Original article: https://pv-magazine-usa.com/2019/04/01/navajo-nation-bill-would-replace-2-25-gw-of-coal-with-renewables/

By William Driscoll | April 1, 2019

The same day that a Navajo Nation legislative committee rejected a bill favoring acquisition of the coal-fired Navajo Generating Station, legislator Elmer Begay introduced a new bill to “move the Navajo Nation beyond coal source revenues and forward to sustainable, renewable energy sources.”

The bill would establish a transition task force to provide recommendations, by June 7, regarding replacement revenues for the lost revenues associated with coal, as well as assistance to displaced workers. It also calls for rewriting the Navajo Nation energy policy to move to renewables.

As the Navajo Nation was apparently the last potential savior for the Navajo Generating Station, the unit will be shut down by December 22; the Kayenta coal mine serving the unit will also close.

Considering a solar-plus-storage option, the transmission lines that have handled 2.25 GW of coal power could support substantially more solar capacity paired with storage—for example, by using a 3:1 DC to AC ratio, as discussed by pv magazine and 8minutenergy President & CEO Tom Buttgenbach in a recent interview.

For the 500 MW of transmission controlled by the Navajo Nation, said Nicole Horseherder, executive director of Tó Nizhóní Ání, “the most reasonable thing to do is to put solar energy on the transmission line and own it and operate it.” She said her group helped draft the bill to move the Navajo Nation to renewables.

“The Navajo Nation on a broad level supports renewables,” said Ms. Horseherder, and understands “that transition is imminent and has to happen. Most people understand that the market for coal is going away.”

She added that the Navajo Nation has had conversations with many different solar companies. She said solar companies’ main concerns are “Where do we develop and where can we get our energy onto the transmission line?”

A new report on employment opportunities projects thousands of potential jobs in utility-scale solar construction, and recommends forming a $20 million Navajo-Hopi impact investment fund to provide capital to Native-American owned contractors bidding on coal plant and coal mine decommissioning and reclamation, and on solar plant construction, tourism, and manufacturing opportunities. The report’s lead author is Navajo tribal member Tony Skrelunas, MBA; the Institute for Energy Economics and Financial Analysis published the report.

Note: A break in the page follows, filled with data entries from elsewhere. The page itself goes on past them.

/-! ### Witnesses: the loop -/

theorem witness_StepRuns : (running [0x05] [4, 5]).request = none ∧ (running [0x05] [4, 5]).status = .running ∧
    decode ((running [0x05] [4, 5]).code.drop (running [0x05] [4, 5]).ip) = .ok (.add, []) ∧
    Instr.add.wf = true := by decide
theorem witness_EndOfCode : (running [] [5]).request = none ∧ (running [] [5]).status = .running ∧
    (running [] [5]).code.length ≤ (running [] [5]).ip := by decide
theorem witness_Undecodable_unknown : (running [0x12] []).request = none ∧
    (running [0x12] []).status = .running ∧
    (running [0x12] []).code.drop (running [0x12] []).ip = 0x12 :: [] ∧ 18 ≤ (0x12 : Byte).toNat := by decide
theorem witness_Undecodable_truncated : (running [0x01, 0, 0, 0] []).request = none ∧
    (running [0x01, 0, 0, 0] []).status = .running ∧
    (running [0x01, 0, 0, 0] []).code.drop (running [0x01, 0, 0, 0] []).ip = 0x01 :: [0, 0, 0] ∧
    (0x01 : Byte) ∈ [1#8, 9#8, 10#8, 11#8, 12#8] ∧ ([0, 0, 0] : List Byte).length < 4 := by decide
theorem witness_Fetch_unknown : (running [0x12] []).codeRead8 (running [0x12] []).ip = .ok 0x12 ∧
    18 ≤ (0x12 : Byte).toNat := by decide
theorem witness_Fetch_truncated : (running [0x01, 0, 0, 0] []).codeRead8 0 = .ok 0x01 ∧
    (0x01 : Byte) ∈ [1#8, 9#8, 10#8, 11#8, 12#8] ∧
    (running [0x01, 0, 0, 0] []).codeRead32 1 = .error .outOfBounds := by decide
theorem witness_Fetch_immediate : (running [0x0C, 1, 0, 0, 0] []).codeRead8 0 = .ok 0x0C ∧
    (0x0C : Byte) ∈ [1#8, 9#8, 10#8, 11#8, 12#8] ∧
    (running [0x0C, 1, 0, 0, 0] []).codeRead32 1 = .ok 1 := by decide
theorem witness_Fetch_plain : (running [0x11] []).codeRead8 0 = .ok 0x11 ∧ (0x11 : Byte).toNat < 18 ∧
    (0x11 : Byte) ∉ [1#8, 9#8, 10#8, 11#8, 12#8] := by decide
theorem witness_CodeReads : (running [1, 2, 3, 4] []).code.length < 4 + 1 ∧
    3 < (running [1, 2, 3, 4] []).code.length ∧ (running [1, 2, 3, 4] []).code.length < 1 + 4 ∧
    0 + 3 < (running [1, 2, 3, 4] []).code.length := by decide
theorem witness_Idle : State.reset.request = none ∧ State.reset.status ≠ .running ∧
    (running [] []).haltNormal.request = none ∧ (running [] []).haltNormal.status = .halted .normal ∧
    (running [] []).request = none ∧ (running [] []).status = .running := by decide
theorem witness_JumpToItself : (running [9, 0, 0, 0, 0] []).request = none ∧
    (running [9, 0, 0, 0, 0] []).status = .running ∧
    (running [9, 0, 0, 0, 0] []).code.drop (running [9, 0, 0, 0, 0] []).ip = encode (.jmp 0) ++ [] ∧
    (0 : Word).toInt = (running [9, 0, 0, 0, 0] []).ip := by decide
theorem witness_EveryStepCompletes : (running [0x0D] []).request = none := by decide

/-! ### Witnesses: the host's operations -/

/-- A halted core with the request `r` pending. -/
def haltedWith (r : HostRequest) : State := { (running [0x11] [3]).haltNormal with request := some r }

/-- A configuration at the bounds of 00_scope.md R3. -/
def largest : Config := Config.mk 2147483647 2147483647 2147483648 true .faultFreeAny
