-- ==== Sys2Proof/Proofs/WrappingArithmetic.lean ====
section
/-!
PROOFS. ADD, SUB and MUL (42_alu.md R111, R112, R114 to R116): one rule for an instruction that commits a
two-operand function of the ALU, the exact result that each of the three functions narrows, and the congruence
of the narrowing.
-/
namespace Sys2Proof.Machine

/-! ### What the narrowing keeps -/

/-- `wrap32` keeps the residue modulo 2^32 (00_scope.md section 5). -/
theorem two_pow_32_dvd_wrap32_sub (n : Int) : (2 : Int) ^ 32 ∣ (wrap32 n).toInt - n := by
  rw [wrap32, BitVec.toInt_ofInt]
  exact Int.dvd_bmod_sub_self

/-! ### The exact result behind each function, whatever `DIV_OVERFLOW` says -/

theorem alu_add_eq_wrap32 (q a b : Word) : alu .add q a b = some (wrap32 (a.toInt + b.toInt)) := by
  rw [alu_add, wrap32_add]

theorem alu_sub_eq_wrap32 (q a b : Word) : alu .sub q a b = some (wrap32 (a.toInt - b.toInt)) := by
  rw [alu_sub, wrap32_sub]

theorem alu_mul_eq_wrap32 (q a b : Word) : alu .mul q a b = some (wrap32 (a.toInt * b.toInt)) := by
  rw [alu_mul, wrap32_mul]

/-! ### The instructions -/

theorem exec_add (s : State) : exec .add s = s.commit (s.binary .add) := rfl

theorem exec_sub (s : State) : exec .sub s = s.commit (s.binary .sub) := rfl

theorem exec_mul (s : State) : exec .mul s = s.commit (s.binary .mul) := rfl

/-- A two-operand function with a result puts it in the place of both operands and moves `ip` on; no other
element of the state is written. -/
theorem State.commit_binary {s : State} {f : AluFn} {a b v : Word} {rest : List Word}
    (h : s.stack = b :: a :: rest) (hv : alu f s.overflowQuotient a b = some v) :
    s.commit (s.binary f) = .next { s with stack := v :: rest, ip := s.ip + 1 } := by
  rw [State.binary_cons h hv, State.commit_ok]

/-- Settles O30: each instruction commits its function of the ALU, which has a result for all operands. -/
theorem addSubMulWrapTheExactResult : Obligations.AddSubMulWrapTheExactResult := by
  intro s a b rest h
  refine ⟨?add, ?sub, ?mul, two_pow_32_dvd_wrap32_sub⟩
  case add => exact (exec_add s).trans (State.commit_binary h (alu_add_eq_wrap32 _ a b))
  case sub => exact (exec_sub s).trans (State.commit_binary h (alu_sub_eq_wrap32 _ a b))
  case mul => exact (exec_mul s).trans (State.commit_binary h (alu_mul_eq_wrap32 _ a b))

end Sys2Proof.Machine
end

section
/-!
PROOFS. The decoder and the encoder are inverse to each other (30_encoding.md R61 to R66, R69). Of the bytes
after an opcode byte there are three kinds: an unknown opcode, a truncated immediate, an encoded instruction.
-/
namespace Sys2Proof

/-- The opcode bytes of format `OPI`, which an immediate follows (30_encoding.md R62, R65). -/
abbrev immediateOpcodes : List Byte := [1#8, 9#8, 10#8, 11#8, 12#8]
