-- ==== Sys2Proof/Machine/Permutation.lean ====
section
/-!
DEFINITION. The generic permutation unit: PERM (40_permutation_engine.md).
-/

namespace Sys2Proof.Machine

/-- A failed PERM (R108): DOUT, OUTW and DV cleared, ERR = 1 with its ERRIDX and ERRKIND, and nothing else. -/
def failPerm (idx : BitVec 6) (kind : BitVec 2) (s : State) : State :=
  raiseError 1 idx kind (clearResult s)

/-- PERM (R107): the checks, then the permutation of DIN[SRCW-1:0] by TAB[0..TLEN-1]; then the completion (R160). -/
def execPerm (srcw tlen : Entry) (s : State) : Result :=
  match permCheck srcw tlen s with
  | some (idx, kind) => .next (complete (failPerm idx kind s))
  | none =>
    .next (complete (writeResult tlen
      (zext64 (permute (tableOperand tlen s) (sourceOperand srcw.toNat s))) s))

end Sys2Proof.Machine
end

As for the Navajo Nation’s past support for coal, Ms. Horseherder said “There are a few key positions that support coal. Think of the U.S. Congress and how some people in key positions that have been there longer than others have been pushing initiatives, and make it seem like the whole nation supports that. That’s a similar situation with the Navajo Nation.” She said that coal has represented more than 50% of Navajo Nation revenues.